A repressão e controle que edificam um presídio como lócus da sanção, no estado de Sergipe, assim como em tantas outras instituições de mesma destinação, transformavam os atos comunicativos dos internos entre si e/ou entre aquela coletividade e o mundo extramuros, em atos de rebeldia, transgressão, inadaptabilidade, em outras palavras, insubordinação ao sistema - o que, paradoxalmente, concorria para o agravamento de sua condição de fora-da-lei. A despersonalização dos indivíduos em ambientes de confinamento e isolamento compulsório, vista como parte do processo de sanção do sujeito apenado, não concorre necessariamente para sua ressocialização.

Embora aparecesse como condição para a reinserção dos chamados transgressores ao convívio social, tal regime de práticas não parecia devolver à sociedade pessoas mais preparadas para lidar com os desafios de sua condição de ex-presidiários.
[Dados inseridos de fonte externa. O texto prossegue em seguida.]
theorem setReg (h : RegsKept P s t) {a : Nat} (v : Word) (ha : ¬ P a) : RegsKept P s (t.setReg a v) :=
  fun b hb => (reg_setReg_ne t v (by rintro rfl; exact ha hb)).trans (h b hb)

theorem setF (h : RegsKept P s t) {x : Fld} (v : Nat) (hx : ¬ P x.addr) : RegsKept P s (t.setF x v) := h.setReg _ hx

theorem setF2 (h : RegsKept P s t) {lo hi : Fld} (v : Nat) (hl : ¬ P lo.addr) (hh : ¬ P hi.addr) :
    RegsKept P s (t.setF2 lo hi v) := (h.setF _ hl).setF _ hh

theorem f (h : RegsKept P s t) {x : Fld} (hx : P x.addr) : t.f x = s.f x := f_of_reg (h _ hx)
theorem b (h : RegsKept P s t) {x : Fld} (hx : P x.addr) : t.b x = s.b x := b_of_reg (h _ hx)

theorem on (h : RegsKept P s t) (hP : P R.PMU_PDSTAT) (pd : Nat) : t.on pd = s.on pd := on_of_reg (h _ hP) pd

end RegsKept

/-- The bits of a number beside one that its three parts spell. -/
theorem testBit_parts_ne {H L i k : Nat} (b c : Bool) (hL : L < 2 ^ i) (h : k ≠ i) :
    (2 ^ (i + 1) * H + (2 ^ i * b2n b + L)).testBit k = (2 ^ (i + 1) * H + (2 ^ i * b2n c + L)).testBit k := by
  have hlow (d : Bool) : 2 ^ i * b2n d + L < 2 ^ (i + 1) := by
    rw [Nat.pow_succ]
    cases d <;> simp [b2n] <;> omega
  rw [Nat.testBit_two_pow_mul_add _ (hlow b), Nat.testBit_two_pow_mul_add _ (hlow c)]
  by_cases hk : k < i + 1
  · rw [if_pos hk, if_pos hk, Nat.testBit_two_pow_mul_add _ hL, Nat.testBit_two_pow_mul_add _ hL, if_pos (by omega),
      if_pos (by omega)]
  · rw [if_neg hk, if_neg hk]

/-- A bit of a number is replaced, and no other changes. -/
theorem testBit_replaceBit_ne (n : Nat) {i k : Nat} (v : Bool) (h : k ≠ i) :
    (n - b2n (n.testBit i) * 2 ^ i + b2n v * 2 ^ i).testBit k = n.testBit k := by
  have hbit : n / 2 ^ i % 2 ^ 1 = b2n (n.testBit i) := by
    rw [Nat.testBit_eq_decide_div_mod_eq]
    rcases Nat.mod_two_eq_zero_or_one (n / 2 ^ i) with h | h <;> simp [b2n, h]
  have hn := word_parts n i 1
  rw [hbit] at hn
  have hval : n - b2n (n.testBit i) * 2 ^ i + b2n v * 2 ^ i =
      2 ^ (i + 1) * (n / 2 ^ (i + 1)) + (2 ^ i * b2n v + n % 2 ^ i) := by
    rw [Nat.mul_comm (2 ^ (i + 1)), Nat.mul_comm (2 ^ i)]
    omega
  have hold : n = 2 ^ (i + 1) * (n / 2 ^ (i + 1)) + (2 ^ i * b2n (n.testBit i) + n % 2 ^ i) := by
    rw [Nat.mul_comm (2 ^ (i + 1)), Nat.mul_comm (2 ^ i)]
    omega
  rw [hval]
  conv_rhs => rw [hold]
  exact testBit_parts_ne _ _ (Nat.mod_lt _ (by positivity)) h

/-- A write of one flag of a field leaves the others as they are. -/
theorem fbit_setFbit_ne (s : State) {x : Fld} (hx : x.ok) {i k : Nat} (v : Bool) (h : k ≠ i) :
    (s.setFbit x i v).fbit x k = s.fbit x k := by
  have hlt : ∀ n, (s.f x).testBit n = (decide (n < x.hi + 1 - x.lo) && (s.f x).testBit n) := fun n => by
    rw [← Nat.testBit_mod_two_pow, Nat.mod_eq_of_lt (f_lt s x)]
  rw [State.fbit, State.setFbit, f_setF_same s x _ hx, Nat.testBit_mod_two_pow, State.fbit, testBit_replaceBit_ne _ v h,
    ← hlt, State.fbit]

theorem fbit_setFbit_false (s : State) {x : Fld} (hx : x.ok) (i : Nat) : (s.setFbit x i false).fbit x i = false := by
  have h : s.f x - b2n ((s.f x).testBit i) * 2 ^ i + b2n false * 2 ^ i = s.f x - b2n ((s.f x).testBit i) * 2 ^ i := by
    simp [b2n]
  rw [State.fbit, State.setFbit, f_setF_same s x _ hx, Nat.testBit_mod_two_pow, State.fbit, h, testBit_sub_bit,
    Bool.and_false]

/-- The other power domains stay as they are (R218). -/
theorem on_setOn_ne (s : State) {pd k : Nat} (v : Bool) (h : k ≠ pd) : (s.setOn pd v).on k = s.on k :=
  fbit_setFbit_ne s (fldOk (by decide)) v h

end Sys2Proof.Machine
end

section
namespace Sys2Proof.Machine

/-! ## What the resets of blocks and power domains leave alone -/

/-- The registers of AON (R32). -/
abbrev AonReg (a : Nat) : Prop := 0x40000000 ≤ a ∧ a < 0x40010000

/-- The registers of AON beside the power status, which every power domain shows (R218). -/
abbrev AonHeld (a : Nat) : Prop := AonReg a ∧ a ≠ R.PMU_PDSTAT

theorem not_aonReg {a : Nat} (h : 0x40010000 ≤ a) : ¬ AonReg a := fun ha => absurd ha.2 (Nat.not_lt.mpr h)

theorem not_aonReg_engine {e a : Nat} (h : engBase e ≤ a) : ¬ AonReg a :=
  not_aonReg (le_trans (by decide) ((engBase_ge e).trans h))

/-- Some registers, the pins of AON, control SRAM and the fuses keep what they hold. -/
structure Spares (P : Nat → Prop) (s t : State) : Prop where
  regs : RegsKept P s t
  pmu : t.pmu = s.pmu
  sram : t.sram = s.sram
  fuse : t.fuse = s.fuse

namespace Spares
variable {P : Nat → Prop} {s t u : State}

theorem refl (s : State) : Spares P s s := ⟨.refl s, rfl, rfl, rfl⟩

theorem trans (h : Spares P s t) (h' : Spares P t u) : Spares P s u :=
  ⟨h.regs.trans h'.regs, h'.pmu.trans h.pmu, h'.sram.trans h.sram, h'.fuse.trans h.fuse⟩

/-- A change of other components. -/
theorem same (h : Spares P s t) (hr : u.regs = t.regs) (hp : u.pmu = t.pmu) (hm : u.sram = t.sram) (hf : u.fuse = t.fuse) :
    Spares P s u :=
  ⟨h.regs.same hr, hp.trans h.pmu, hm.trans h.sram, hf.trans h.fuse⟩

theorem setReg (h : Spares P s t) {a : Nat} (v : Word) (ha : ¬ P a) : Spares P s (t.setReg a v) :=
  ⟨h.regs.setReg v ha, h.pmu, h.sram, h.fuse⟩

theorem setF (h : Spares P s t) {x : Fld} (v : Nat) (hx : ¬ P x.addr) : Spares P s (t.setF x v) := h.setReg _ hx

theorem flag (h : Spares P s t) {x : Fld} (hx : ¬ P x.addr) : Spares P s (t.flag x) := h.setF 1 hx

theorem mono {Q : Nat → Prop} (h : Spares P s t) (hQ : ∀ a, Q a → P a) : Spares Q s t :=
  ⟨h.regs.mono hQ, h.pmu, h.sram, h.fuse⟩

/-- After an operation on blocks beyond AON. -/
theorem held (h : Spares AonHeld s t) (h' : Spares AonReg t u) : Spares AonHeld s u :=
  h.trans (h'.mono fun _ ha => ha.1)

theorem setOn (h : Spares AonHeld s t) (pd : Nat) (v : Bool) : Spares AonHeld s (t.setOn pd v) :=
  h.setF _ fun hp => hp.2 rfl

theorem resetBlock (h : Spares AonReg s t) (base len : Nat) (hb : 0x40010000 ≤ base) :
    Spares AonReg s (t.resetBlock base len) :=
  h.trans ⟨fun _ ha => reg_resetBlock_outside t (.inl (lt_of_lt_of_le ha.2 hb)), rfl, rfl, rfl⟩

end Spares

theorem spares_foldl_setReg (f : Nat → Word) (keep : List Nat) {s t : State} (h : Spares AonReg s t)
    (hf : ∀ a, AonReg a → f a = s.reg a) : Spares AonReg s (keep.foldl (fun t a => t.setReg a (f a)) t) := by
  induction keep generalizing t with
  | nil => exact h
  | cons a keep ih =>
    refine ih ⟨fun b hb => ?_, h.pmu, h.sram, h.fuse⟩
    rw [reg_setReg]
    split
    · next e => rw [e] at hb ⊢; exact hf _ hb
    · exact h.regs b hb

theorem Spares.resetKeep {s t : State} (h : Spares AonReg s t) (base : Nat) (keep : List Nat) (hb : 0x40010000 ≤ base) :
    Spares AonReg s (t.resetKeep base keep) :=
  h.trans (spares_foldl_setReg _ keep ((Spares.refl t).resetBlock base 0x10000 hb) fun _ _ => rfl)

/-! ### Blocks -/

section
variable (s : State)

theorem spares_resetXch : Spares AonReg s s.resetXch :=
  ((Spares.refl s).resetBlock 0x40030000 0x10000 (by decide)).same rfl rfl rfl rfl

theorem spares_resetStg : Spares AonReg s s.resetStg :=
  ((Spares.refl s).resetBlock 0x40040000 0x10000 (by decide)).same rfl rfl rfl rfl

theorem spares_resetScu : Spares AonReg s s.resetScu :=
  ((Spares.refl s).resetBlock 0x40180000 0x10000 (by decide)).same rfl rfl rfl rfl

theorem spares_resetClk : Spares AonReg s s.resetClk :=
  ((Spares.refl s).resetKeep 0x40010000 [R.CLK_SLOW] (by decide)).same rfl rfl rfl rfl

theorem spares_resetDma : Spares AonReg s s.resetDma :=
  ((Spares.refl s).resetBlock 0x40060000 0x10000 (by decide)).same rfl rfl rfl rfl

theorem spares_resetHsp : Spares AonReg s s.resetHsp :=
  ((Spares.refl s).resetBlock 0x400A0000 0x10000 (by decide)).same rfl rfl rfl rfl
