-- ==== Sys2Proof/Word.lean ====
section
/-! DEFINITION. The word types of the PD-408 and the one update of a fixed-size table.
Values that cross a host port or a link, and counts that wrap, are bit vectors; counts that saturate are `Nat`. -/

namespace Sys2Proof

/-- One byte: a generation, an operand byte, a setting. -/
abbrev Byte := BitVec 8

/-- Sixteen bits: desk time, an action code, an extra field (R108, R182). -/
abbrev Half := BitVec 16

/-- Desk time in milliseconds, 65535 followed by 0 (R182). -/
abbrev Time := BitVec 16

/-- `v` with entry `i` replaced by `a`. -/
def upd {α : Type} {n : Nat} (v : Vector α n) (i : Fin n) (a : α) : Vector α n :=
  v.set i.1 a i.2

/-- The table whose entry `i` is `f i`, built over lists so that the kernel evaluates it. -/
def tabulate {α : Type} (n : Nat) (f : Fin n → α) : Vector α n :=
  ⟨⟨(List.finRange n).map f⟩, by simp⟩

end Sys2Proof
end

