/-- Good replies to a POLL and to a LAMP in UP. NOTHING and EDGE make POLL the last order and, with a dirty block,
begin a LAMP for the lowest; an EDGE whose S differs from L turns L over and is handed on where its key is below the
key count, a duplicate is discarded. ACCEPT hands on the order's block and states and waits for the next POLL. The
same replies to a POLL or LAMP in flight as DESK RESET made the session SYNCING are handed on too, an edge no longer
live, and the IMAGE order follows (R63, R130, R132, R149, R151, R158, R160). -/
def Obligations.GoodRepliesInUp : Prop :=
  (∀ (s : State) (n : LinkId) (i : Identity) (last : OrderKind) (start : Option Time) (k : Nat),
    s.links[n].session = .up i last start →
    let goesOn := fun (c : Instr) (bitL : Bool) (edges : List HandedEdge) => ∃ t, exec c s = .next t ∧
      (let l : LinkEngine :=
        { s.links[n] with
          session := .up i .poll start, failures := 0, inFlight := none, lck := .high, bitL := bitL, edges := edges }
      ((∀ b : Fin 16, s.dirty[panelBlock n b] = false) → t.links = upd s.links n l) ∧
      (∀ b : Fin 16, s.dirty[panelBlock n b] = true → (∀ b' : Fin 16, b' < b → s.dirty[panelBlock n b'] = false) →
        ∃ states : Vector Lamp 8, (∀ j : Fin 8, states[j] = s.derived[lampPos (panelBlock n b) j]) ∧
          t.links = upd s.links n { l with inFlight := some ⟨.lamp b states, 1⟩, lck := .clocking })) ∧
      OnlyChanges s t [.links]
    (∀ a, s.links[n].inFlight = some ⟨.poll a, k⟩ →
      goesOn (.nothing n) s.links[n].bitL s.links[n].edges ∧
      (∀ bitS press key,
        (bitS = s.links[n].bitL → goesOn (.edge n bitS press key) s.links[n].bitL s.links[n].edges) ∧
        (bitS ≠ s.links[n].bitL →
          (i.keyCount ≤ key.toNat → goesOn (.edge n bitS press key) bitS s.links[n].edges) ∧
          (key.toNat < i.keyCount →
            goesOn (.edge n bitS press key) bitS
              (s.links[n].edges ++ [⟨press, posOf n ⟨key.toNat, key.isLt⟩, true⟩]))))) ∧
    (∀ b states, s.links[n].inFlight = some ⟨.lamp b states, k⟩ → ∃ t, exec (.accept n) s = .next t ∧
      t.links = upd s.links n
        { s.links[n] with
          session := .up i .lamp start, failures := 0, inFlight := none, lck := .high
          acceptances := s.links[n].acceptances ++ [⟨b, states⟩] } ∧
      OnlyChanges s t [.links])) ∧
  (∀ (s : State) (n : LinkId) (cause : SyncCause) (i : Identity) (last : OrderKind) (k : Nat),
    s.links[n].session = .syncing cause i last →
    let synchronises := fun (c : Instr) (answered : OrderKind) (bitL : Bool) (edges : List HandedEdge)
        (acceptances : List Acceptance) =>
      ∃ t, exec c s = .next t ∧
        t.links = upd s.links n
          { s.links[n] with
            session := .syncing cause i answered, failures := 0, inFlight := some ⟨.image, 1⟩, lck := .clocking
            bitL := bitL, edges := edges, acceptances := acceptances } ∧
        OnlyChanges s t [.links]
    let l := s.links[n]
    (∀ a, l.inFlight = some ⟨.poll a, k⟩ →
      synchronises (.nothing n) .poll l.bitL l.edges l.acceptances ∧
      (∀ bitS press key,
        (bitS = l.bitL → synchronises (.edge n bitS press key) .poll l.bitL l.edges l.acceptances) ∧
        (bitS ≠ l.bitL →
          (i.keyCount ≤ key.toNat → synchronises (.edge n bitS press key) .poll bitS l.edges l.acceptances) ∧
          (key.toNat < i.keyCount → synchronises (.edge n bitS press key) .poll bitS
            (l.edges ++ [⟨press, posOf n ⟨key.toNat, key.isLt⟩, false⟩]) l.acceptances)))) ∧
    (∀ b states, l.inFlight = some ⟨.lamp b states, k⟩ →
      synchronises (.accept n) .lamp l.bitL l.edges (l.acceptances ++ [⟨b, states⟩])))

/-- A good LOST reply: from UP the session passes to SYNCING with cause LOST, identity and L kept, the panel's sent
states UNKNOWN and its blocks dirty, the IMAGE order begun, no notice, and no edge handed over before live any more;
in SYNCING it changes only the consecutive failures, and the IMAGE order follows (R63, R129, R152, R162). -/
def Obligations.LostReplyResynchronises : Prop :=
  ∀ (s : State) (n : LinkId) (a : Bool) (k : Nat), s.links[n].inFlight = some ⟨.poll a, k⟩ →
    let image := fun (x : Session) =>
      { s.links[n] with session := x, failures := 0, inFlight := some ⟨.image, 1⟩, lck := .clocking }
    (∀ i last start, s.links[n].session = .up i last start → ∃ t, exec (.lost n) s = .next t ∧
      t.links = upd s.links n
        { image (.syncing .lost i .poll) with edges := s.links[n].edges.map (fun e => { e with live := false }) } ∧
      (∀ q : KeyPos, t.sent[q] = if panelOf q = n then none else s.sent[q]) ∧
      (∀ b : Fin 128, t.dirty[b] = if b.1 / 16 = n.1 then true else s.dirty[b]) ∧
      OnlyChanges s t [.links, .sent, .dirty]) ∧
    (∀ cause i last, s.links[n].session = .syncing cause i last → ∃ t, exec (.lost n) s = .next t ∧
      t.links = upd s.links n (image (.syncing cause i last)) ∧ OnlyChanges s t [.links])

/-- What is a good reply to an order, and a failed exchange: EXCHANGE_FAILED of any kind, or any reply that does not
fit its order, AGAIN to every order among them. The failed count rises and stays at 65535. In PROBING nothing follows;
in SYNCING and UP the first and second consecutive failures send the order again as the next attempt, or the IMAGE
order where the session is in SYNCING, and the third ends the session into HOLDOFF: the panel's held records removed,
RELEASE with LOST for each owed a closing notice, oldest first, then PANEL_DOWN to all four queues, given at most one
record a key, and no edge handed over live any more (R63, R78, R140, R142, R144, R146 to R149, R163). -/
def Obligations.FailedExchanges : Prop :=
  (∀ (o : LinkOrder) (r : Reply), fits o r = true ↔
    (o = .identify ∧ ∃ ty c, r = .ident ty c ∧ 1 ≤ c.toNat ∧ c.toNat ≤ 128) ∨ (o = .image ∧ ∃ keys, r = .image keys) ∨
    ((∃ a, o = .poll a) ∧ (r = .nothing ∨ r = .lost ∨ ∃ bitS press key, r = .edge bitS press key)) ∨
    ((∃ b v, o = .lamp b v) ∧ r = .accept)) ∧
  (∀ (s : State) (n : LinkId) (o : LinkOrder) (k : Nat) (c : Instr), s.links[n].inFlight = some ⟨o, k⟩ →
    ((∃ why, c = .exchangeFailed n why) ∨ (∃ r : Reply, fits o r = false ∧ c = r.command n)) →
    let failed := min (s.links[n].failedCount + 1) (max 65535 s.links[n].failedCount)
    (∀ d, s.links[n].session = .probing d → ∃ t, exec c s = .next t ∧
      t.links = upd s.links n { s.links[n] with inFlight := none, lck := .high, failedCount := failed } ∧
      OnlyChanges s t [.links]) ∧
    (s.links[n].session.isSession = true → s.links[n].failures < 2 → ∃ t, exec c s = .next t ∧
      t.links = upd s.links n
        { s.links[n] with
          failedCount := failed, failures := s.links[n].failures + 1, lck := .clocking
          inFlight := some
            ⟨match s.links[n].session with | .syncing _ _ _ => .image | _ => o, s.links[n].failures + 2⟩ } ∧
      OnlyChanges s t [.links]) ∧
    (s.links[n].session.isSession = true → s.links[n].failures = 2 → ∃ t, exec c s = .next t ∧
      (∃ d : Time, d.toNat = (s.deskTime.toNat + 1000) % 65536 ∧
        t.links = upd s.links n
          { s.links[n] with
            session := .holdoff d, failedCount := failed, failures := 0, inFlight := none, lck := .high
            lostCount := min (s.links[n].lostCount + 1) (max 255 s.links[n].lostCount)
            edges := s.links[n].edges.map (fun e => { e with live := false }) }) ∧
      t.held = s.held.filter (fun r => decide (panelOf r.pos ≠ n)) ∧
      (∀ q : KeyPos, t.sent[q] = if panelOf q = n then none else s.sent[q]) ∧
      (∀ b : Fin 128, t.dirty[b] = if b.1 / 16 = n.1 then true else s.dirty[b]) ∧
      (s.HeldLaw → AllOffered s t (fun h => s.lostReports n h ++ [panelReport .panelDown n 0])) ∧
      OnlyChanges s t [.links, .held, .queues, .noteLow, .sent, .derived, .dirty]))

/-- LAMP_ACCEPTANCE: the oldest acceptance handed over is written into the sent states of its block and the dirty flag
of the block recomputed, where the session is UP; otherwise it is discarded (R132). -/
def Obligations.AcceptanceWritesSent : Prop :=
  ∀ (s : State) (n : LinkId) (a : Acceptance) (rest : List Acceptance), s.links[n].acceptances = a :: rest →
    let took := fun (t : State) => t.links = upd s.links n { s.links[n] with acceptances := rest }
    ((∃ i last start, s.links[n].session = .up i last start) → ∃ t, exec (.lampAcceptance n) s = .next t ∧ took t ∧
      (∀ j : Fin 8, t.sent[lampPos (panelBlock n a.block) j] = some a.states[j]) ∧
      (∀ q : KeyPos, blockOf q ≠ panelBlock n a.block → t.sent[q] = s.sent[q]) ∧
      (t.dirty[panelBlock n a.block] = true ↔
        ∃ j : Fin 8, s.derived[lampPos (panelBlock n a.block) j] ≠ a.states[j]) ∧
      (∀ b : Fin 128, b ≠ panelBlock n a.block → t.dirty[b] = s.dirty[b]) ∧
      OnlyChanges s t [.links, .sent, .dirty]) ∧
    ((∀ i last start, s.links[n].session ≠ .up i last start) → ∃ t, exec (.lampAcceptance n) s = .next t ∧ took t ∧
      OnlyChanges s t [.links])

/-- DESK RESET, whole: non-FIXED bindings unbound with generation +1, FIXED ones kept with their latches OFF; every
ask ended RESET; every host PRESENT; the held-key set, the queues and the groups emptied; profiles at their defaults;
every sent state UNKNOWN and every block dirty; UP sessions in SYNCING with cause RESET, their edges not yet taken
live no more; desk time and settings kept (R17, R63, R186). -/
def Obligations.DeskResetClearsTheDesk : Prop :=
  ∀ s : State, WorkingOn s 0 .deskReset → s.YieldLaw →
    ∃ t, exec .deskReset s = .next t ∧
      (t.ports[0].state = .answered ⟨.ok, 0x72, []⟩ ∧ t.ports[0].refused = s.ports[0].refused) ∧
      (∀ q : KeyPos, s.table[q].owner = none → t.table[q] = s.table[q]) ∧
      (∀ q : KeyPos, s.table[q].owner ≠ none → s.table[q].hold ≠ .fixed →
        t.table[q] = Binding.unbound (s.table[q].gen + 1)) ∧
      (∀ q : KeyPos, s.table[q].owner ≠ none → s.table[q].hold = .fixed →
        (∀ l, s.table[q].cls = .toggle l → t.table[q] = { s.table[q] with cls := .toggle false }) ∧
        ((∀ l, s.table[q].cls ≠ .toggle l) → t.table[q] = s.table[q])) ∧
      (∀ i : AskId, t.asks[i] = none) ∧
      (∀ (i : AskId) (a : Ask), s.asks[i] = some a →
        t.ports[a.asker].state = .answered ⟨.reset, 0x20, []⟩) ∧
      (∀ p : Port, t.presence[p] = .present ∧ t.queues[p] = [] ∧ t.noteLow[p] = false ∧
        t.ports[p].lineMode = s.ports[p].lineMode ∧ t.ports[p].lapseTime = s.ports[p].lapseTime ∧
        t.ports[p].lapseFlag = s.ports[p].lapseFlag ∧
        (s.ports[p].lapseTime ≠ 0 → s.ports[p].csLow = false → t.ports[p].lapseStart = some s.deskTime)) ∧
      t.held = [] ∧ (∀ g : GroupId, t.groups[g] = none) ∧ t.profiles = State.reset.profiles ∧
      (∀ q : KeyPos, t.derived[q] = t.lampFor q ∧ t.sent[q] = none) ∧ (∀ b : Fin 128, t.dirty[b] = true) ∧
      (∀ n : LinkId,
        (∀ i last start, s.links[n].session = .up i last start →
          t.links[n].session = .syncing .reset i last ∧ t.links[n].bitL = s.links[n].bitL ∧
          t.links[n].failures = s.links[n].failures ∧
          t.links[n].edges = s.links[n].edges.map (fun e => { e with live := false }) ∧
          (s.links[n].inFlight = none → t.links[n].inFlight = some ⟨.image, s.links[n].failures + 1⟩) ∧
          (∀ x, s.links[n].inFlight = some x → t.links[n].inFlight = some x)) ∧
        ((∀ i last start, s.links[n].session ≠ .up i last start) → t.links[n] = s.links[n])) ∧
      OnlyChanges s t [.table, .asks, .presence, .queues, .noteLow, .ports, .held, .groups, .profiles, .derived, .sent,
        .dirty, .links]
O tempo passado nas casas de detenção é, em geral, ocioso e pouco produtivo no que concerne à reflexão sobre suas trajetórias de vida.

Novas conformações identitárias, surgidas com o afastamento do ambiente próprio e no convívio forçado com os outros detentos, reforçavam, no Presídio Feminino de Sergipe, a definição de Foucault sobre tais pessoas: "existências clarões". Seres apenas perceptíveis em situações específicas de confronto com a lei, sujeitos cuja "infâmia nada mais é do que uma variação da universal fama"; célebres por seus atos criminosos, pelo antagonismo crônico diante dos diversos poderes constituídos.

Contudo, enquanto práticas culturais inauguradoras de espaços de convívio, a leitura e a escrita apareciam, por vezes, clandestinamente, mediando relações interpessoais e reposicionando os sujeitos diante de dinâmicas de inclusão e exclusão. Ainda que atos comunicativos pudessem ser sistematicamente inibidos naqueles lugares (físicos e simbólicos), as atividades de leitura e escrita subsistiam como modo de resistência e imposição do componente humano, cultural, semiológico de que todos somos feitos.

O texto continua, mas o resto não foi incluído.